Start of Record set
/-- The average of pixels (R324): `n` is the square of the decimation. -/
def averagePix (n : Nat) (ps : List Pix) : Pix :=
  let s (g : Pix → Nat) : Nat := ((ps.map g).sum + n / 2) / n
  ⟨s (·.y), s (·.cb), s (·.cr), s (·.a)⟩

/-! ### Contribution (R325 to R327) -/

/-- Layer record `l` of the live part of an entry. -/
def liveRecord (e : Bytes) (l : Nat) : Bytes := slice e (0x20 + 32 * l) 16

/-- What governs output frame `k` of an engine (R335). DEDUCED (unsafe, log 69). -/
def eraOf (s : State) (e k : Nat) : Bytes :=
  match (engineAt s e).eras.reverse.find? fun a => decide (a.from_ ≤ k) with
  | some a => a.entry
  | none => liveEntry (inForce s (2000 + e)) e

/-- The buffer of a layer that output frame `k` may use (R327). DEDUCED (unsafe, log 69). -/
def usableBuf (s : State) (e l k : Nat) (rec_ : Bytes) : Option LayerBuf :=
  match layerDest s.quire.active e l with
  | none => none
  | some d =>
    (layerAt (engineAt s e) l).bufs.find? fun b =>
      decide (b.k + 1 = k ∧ b.fmt = dstFormat (inForce s d) d ∧
        framePeriod b.fmt = framePeriod (leField s.quire.active e 2 2) ∧
        captureKey b.record = captureKey rec_ ∧ b.lines.length = rd rec_ 0x0A 2)

/-- Display states without content (Table 02.16). DEDUCED (unsafe, log 67). -/
def blackState (n : Nat) : Bool := decide (n = 1 ∨ n = 2 ∨ n = 5)

/-- What layer `l` contributes to output frame `k`: the code of Table 11.8, and the buffer it shows.
DESIGN CHOICE (unsafe, log 70). -/
def layerUse (s : State) (e l k : Nat) : Nat × Option LayerBuf :=
  let r := liveRecord (eraOf s e k) l
  if ¬ bit (rd r 0 1) 0 then (0, none)
  else
    match usableBuf s e l k r with
    | none => (2, none)
    | some b =>
      if blackState b.disp then (if bit (rd r 0 1) 1 then (2, none) else (3, some b)) else (1, some b)

/-- The signed field of two bytes at `o`. -/
def pos16 (r : Bytes) (o : Nat) : Int := rdI r o 2

/-- The pixels a layer puts on output line `y`: for each output pixel its decimated pixel, if any (R324). -/
def layerRow (rec_ : Bytes) (b : LayerBuf) (y : Nat) : Nat → Option Pix :=
  let f := max 1 (rd rec_ 1 1)
  let yy : Int := (y : Int) - pos16 rec_ 0x0E
  let w : Int := (rd rec_ 8 2 / f : Nat)
  let h : Int := (rd rec_ 0x0A 2 / f : Nat)
  let useKey := bit (rd rec_ 0 1) 2
  let dark := blackState b.disp
  if 0 ≤ yy ∧ yy < h then
    let rows := (List.range f).map fun j =>
      let n := rd rec_ 6 2 + f * yy.toNat + j
      let l := mget (fun _ => (true, [])) b.lines n
      (l.1, l.2.toArray)
    fun x =>
      let xx : Int := (x : Int) - pos16 rec_ 0x0C
      if 0 ≤ xx ∧ xx < w then
        let at_ := rd rec_ 4 2 + f * xx.toNat
        let one (l : Bool × Array Nat) (i : Nat) : Pix :=
          scaleAlpha (rd rec_ 2 2) (storedPixel b useKey dark l (at_ + i))
        some (averagePix (f * f) (rows.flatMap fun l => (List.range f).map (one l)))
      else none
  else fun _ => none

/-! ### The shepherd layer (R340 to R344) -/

/-- A card of the card store. -/
def cardAt (s : State) (c : Nat) : Card := mget (fun _ => ({} : Card)) s.layers.cards c

/-- A field of a card. -/
def cardRd (c : Card) (o k : Nat) : Nat :=
  leNat ((List.range k).map fun i => mget (fun _ => 0#8) c.data (o + i))

/-- The palette index of pixel `x` of the row whose runs start at `o`. -/
def runIndex (c : Card) : Nat → Nat → Nat → Nat
  | 0, _, _ => 0
  | f + 1, o, x =>
    let r := cardRd c o 2
    if x ≤ r % 4096 then r / 4096 else runIndex c f (o + 2) (x - (r % 4096 + 1))

/-- The step of a zone's fade at frame `k`, and the length of the fade (R342). DEDUCED (unsafe, log 71). -/
def fadeStep (z : ZoneFade) (k : Nat) : Nat × Nat :=
  (if z.on then min z.frames (k + 1 - z.start) else z.frames - (k - z.start), z.frames)

/-- The factor on a palette alpha at frame `k`, of 1,024 (R342). DEDUCED (unsafe, log 71). -/
def fadeFactor (z : ZoneFade) (k : Nat) : Nat :=
  if z.frames = 0 then (if z.on then 1024 else 0) else 1024 * (fadeStep z k).1 / z.frames

/-- A zone at an engine. -/
def zoneAt (x : ShepNow) (z : Nat) : ZoneFade := mget (fun _ => ({} : ZoneFade)) x.zones z

/-- A zone switched on or off from frame `k` on, with a fade of `n` frames (R342): a fade cut short goes on
from its present step. DEDUCED (unsafe, log 71). -/
def turnZone (on : Bool) (n k : Nat) (z : ZoneFade) : ZoneFade :=
  if z.on = on then z
  else if n = 0 then ⟨on, k, 0⟩
  else
    let p := fadeStep z (k - 1)
    let i := if z.frames = 0 then (if z.on then n else 0) else p.1 * n / p.2
    ⟨on, if on then k - i else k - (n - i), n⟩

/-- The shepherd layer that governs output frame `k` of an engine. -/
def shepOf (x : Engine) (k : Nat) : ShepNow := if k < x.shepFrom then x.shepBefore else x.shep

/-- Whether an engine's shepherd layer is drawn in frame `k`: entry, committed card, zone not fully off. -/
def shepDrawn (s : State) (e k : Nat) : Bool :=
  let n := shepOf (engineAt s e) k
  decide (n.entry ≠ []) && (cardAt s (rd n.entry 1 1)).committed &&
    decide (0 < fadeFactor (zoneAt n (rd n.entry 2 1)) k)

/-- The shepherd pixels of output line `y` of frame `k` (R341, R342). -/
def shepRow (s : State) (e k y : Nat) : Nat → Option Pix :=
  let n := shepOf (engineAt s e) k
  let c := cardAt s (rd n.entry 1 1)
  let sc := max 1 (rd n.entry 3 1)
  let x0 := pos16 n.entry 4
  let y0 := pos16 n.entry 6
  let w := cardRd c 0 2
  let h := cardRd c 2 2
  let yy : Int := (y : Int) - y0
  let factor := fadeFactor (zoneAt n (rd n.entry 2 1)) k
  if ¬ shepDrawn s e k ∨ yy < 0 ∨ (sc * h : Nat) ≤ yy then fun _ => none
  else
    let row := cardRd c (0x90 + 4 * (yy.toNat / sc)) 4
    fun x =>
      let xx : Int := (x : Int) - x0
      if xx < 0 ∨ (sc * w : Nat) ≤ xx then none
      else
        let p := 0x10 + 8 * runIndex c w row (xx.toNat / sc)
        some ⟨cardRd c p 2, cardRd c (p + 2) 2, cardRd c (p + 4) 2, (cardRd c (p + 6) 2 * factor + 512) / 1024⟩

/-! ### Composition and output conversion (R330 to R332) -/

/-- One component blended (R330). -/
def blend1 (sv a d : Nat) : Nat := min 4095 ((sv * a + d * (1024 - a) + 512) / 1024)

/-- A layer's pixel blended over the result so far (R330). -/
def blendOn (d : Pix) (p : Option Pix) : Pix :=
  match p with
  | some q => ⟨blend1 q.y q.a d.y, blend1 q.cb q.a d.cb, blend1 q.cr q.a d.cr, 1024⟩
  | none => d

/-- The dither matrix M (Table 11.1). -/
def ditherM (r c : Nat) : Nat :=
  let b (i j : Nat) : Nat := if i = 0 then (if j = 0 then 0 else 2) else (if j = 0 then 3 else 1)
  4 * b (r % 2) (c % 2) + b (r / 2) (c / 2)

/-- The dither threshold of pixel (x, y) of frame `k` with `sh` bits dropped (R332). -/
def ditherT (k sh x y : Nat) : Nat :=
  let p := k % 4
  let rp := if p = 1 ∨ p = 3 then 2 else 0
  let cp := if p = 1 ∨ p = 2 then 2 else 0
  let m := ditherM ((y + rp) % 4) ((x + cp) % 4)
  if sh = 4 then m else m / 4

/-- A 12-bit component at the slot's depth `b`, for a panel of depth `d` (R332). -/
def outputSample (b d k x y v : Nat) : Nat :=
  if d = 0 then (if b = 10 then max 4 (min 1019 ((v + 2) / 4)) else max 16 (min 4079 v))
  else
    let sh := 12 - d
    let q := (v + ditherT k sh x y) / 2 ^ sh
    (if d = 8 then max 1 (min 254 q) else max 4 (min 1019 q)) * 2 ^ (b - d)

/-- A composed line in transport order (R331, R332). -/
def outputRow (f d k y : Nat) (px : List Pix) : List Nat :=
  let c := sampleOf f
  let b := sampleDepth c
  let a := px.toArray
  let g (i : Nat) : Pix := a.getD i ⟨0, 0, 0, 0⟩
  if c ≤ 1 then
    (List.range (px.length / 2)).flatMap fun m =>
      let half (h : Pix → Nat) : Nat := (h (g (2 * m - if m = 0 then 0 else 1)) + 2 * h (g (2 * m)) + h (g (2 * m + 1)) + 2) / 4
      [outputSample b d k (2 * m) y (half (·.cb)), outputSample b d k (2 * m) y (g (2 * m)).y,
        outputSample b d k (2 * m) y (half (·.cr)), outputSample b d k (2 * m + 1) y (g (2 * m + 1)).y]
  else
    px.zipIdx.flatMap fun p =>
      [outputSample b d k p.2 y p.1.cb, outputSample b d k p.2 y p.1.y, outputSample b d k p.2 y p.1.cr]

/-- Line `y` of output frame `k` of an engine; `partial_` for the black of a format change (R345). -/
def composeLine (s : State) (e k y : Nat) (partial_ : Bool) : List Nat :=
  let f := leField s.quire.active e 2 2
  let era := eraOf s e k
  let bg : Pix := if partial_ then ⟨256, 2048, 2048, 1024⟩ else ⟨rd era 8 2, rd era 0xA 2, rd era 0xC 2, 1024⟩
  let rows : List (Nat → Option Pix) :=
    if partial_ then []
    else
      (List.range 4).filterMap fun l =>
        (layerUse s e l k).2.map fun b => layerRow (liveRecord era l) b y
  let all := rows ++ [shepRow s e k y]
  outputRow f (rd era 5 1) k y
    ((List.range (rasterWidth (rasterOf f))).map fun x => all.foldl (fun d row => blendOn d (row x)) bg)

/-- What an engine settles at the first active line of output frame `k`: what its layers contribute, the
layers counted as unavailable, and moved stores that hold a usable frame again (R327, R329, R346). -/
def settleFrame (e k : Nat) (s : State) : State :=
  let uses := (List.range 4).map fun l => layerUse s e l k
  let era := eraOf s e k
  let lack (l : Nat) : Bool :=
    let r := liveRecord era l
    bit (rd r 0 1) 0 && (usableBuf s e l k r).isNone
  let n := ((List.range 4).filter lack).length
  let drawn := shepDrawn s e k
  let fresh (t : State) (l : Nat) : State :=
    if (layerAt (engineAt t e) l).moved && bit (rd (liveRecord era l) 0 1) 0 && !lack l then
      setLayer e l (fun x => { x with moved := false }) t
    else t
  (List.range 4).foldl fresh
    (setEngine e (fun x =>
      { x with
        contrib := uses.map (·.1), drawn := drawn, unavailable := satAdd x.unavailable n }) s)

/-- LAYER_OUTPUT_LINE (R326, R344, R345): engine `e` writes raster line `line` of output frame `k`, complete
at A(k) + (line − 1) × T_L. DESIGN CHOICE (unsafe, log 7). DESIGN CHOICE (unsafe, log 70). -/
def execLayerOutputLine (e k line : Nat) (s : State) : Host.Outcome State Fault Refusal :=
  .next
    (let s0 := engineTake e s
     let q := s0.quire.active
     let f := leField q e 2 2
     let x := engineAt s0 e
     let done := alignInstant f k + (line - 1) * linePeriod f
     let early : Bool := match x.mode with
       | some t => decide (done < t)
       | none => false
     let cut : Bool := match x.mode with
       | some t => decide (alignInstant f k < t)
       | none => false
     match engineOutput q e with
     | some o =>
       if ¬ x.running ∨ early ∨ ¬ isActive (rasterOf f) line then s0
       else
         let y := line - firstActive (rasterOf f)
         let s1 := if y = 0 ∧ ¬ cut then settleFrame e k s0 else s0
         writeLine o line f done (composeLine s1 e k y cut) s1
     | none => s0)

/-! ### Updates (R335 to R337) -/

/-- The format of a layer now in force. -/
def layerFormatNow (s : State) (e l : Nat) : Option Nat :=
  (layerDest s.quire.active e l).map fun d => dstFormat (inForce s d) d

/-- Whether a layer record is within Table 11.3 and its crop within the picture of its layer's format
(R334). DEDUCED (unsafe, log 72). -/
def recordOk (fmt : Option Nat) (r : Bytes) : Bool :=
  let on := bit (rd r 0 1) 0
  let f := rd r 1 1
  let w := rd r 8 2
  let h := rd r 0xA 2
  decide (rd r 0 1 < 8 ∧ 1 ≤ f ∧ f ≤ 4 ∧ rd r 2 2 ≤ 1024 ∧ w % f = 0 ∧ h % f = 0) &&
    isZero r 0x10 16 && (!on || decide (0 < w ∧ 0 < h)) &&
    match fmt with
    | some v => decide (rd r 4 2 + w ≤ rasterWidth (rasterOf v) ∧ rd r 6 2 + h ≤ rasterActive (rasterOf v))
    | none => !on

/-- A record with the fields that a mask selects taken from another (Table 11.4). -/
def maskRecord (mask : Nat) (old new : Bytes) : Bytes :=
  let pick (b o k : Nat) : Bytes := slice (if bit mask b then new else old) o k
  pick 0 0 1 ++ pick 2 1 1 ++ pick 1 2 2 ++ pick 2 4 8 ++ pick 3 0xC 4 ++ slice old 0x10 16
End of Record set
* _Problem details_
Please give an exact copy of the entries above, from the line with "if x ≤ r % 4096" down to the line with "fully off. -/", inclusive, and nothing else.

* _Task output_
    if x ≤ r % 4096 then r / 4096 else runIndex c f (o + 2) (x - (r % 4096 + 1))

/-- The step of a zone's fade at frame `k`, and the length of the fade (R342). DEDUCED (unsafe, log 71). -/
def fadeStep (z : ZoneFade) (k : Nat) : Nat × Nat :=
  (if z.on then min z.frames (k + 1 - z.start) else z.frames - (k - z.start), z.frames)

/-- The factor on a palette alpha at frame `k`, of 1,024 (R342). DEDUCED (unsafe, log 71). -/
def fadeFactor (z : ZoneFade) (k : Nat) : Nat :=
  if z.frames = 0 then (if z.on then 1024 else 0) else 1024 * (fadeStep z k).1 / z.frames

/-- A zone at an engine. -/
def zoneAt (x : ShepNow) (z : Nat) : ZoneFade := mget (fun _ => ({} : ZoneFade)) x.zones z

/-- A zone switched on or off from frame `k` on, with a fade of `n` frames (R342): a fade cut short goes on
from its present step. DEDUCED (unsafe, log 71). -/
def turnZone (on : Bool) (n k : Nat) (z : ZoneFade) : ZoneFade :=
  if z.on = on then z
  else if n = 0 then ⟨on, k, 0⟩
  else
    let p := fadeStep z (k - 1)
    let i := if z.frames = 0 then (if z.on then n else 0) else p.1 * n / p.2
    ⟨on, if on then k - i else k - (n - i), n⟩

/-- The shepherd layer that governs output frame `k` of an engine. -/
def shepOf (x : Engine) (k : Nat) : ShepNow := if k < x.shepFrom then x.shepBefore else x.shep

/-- Whether an engine's shepherd layer is drawn in frame `k`: entry, committed card, zone not fully off. -/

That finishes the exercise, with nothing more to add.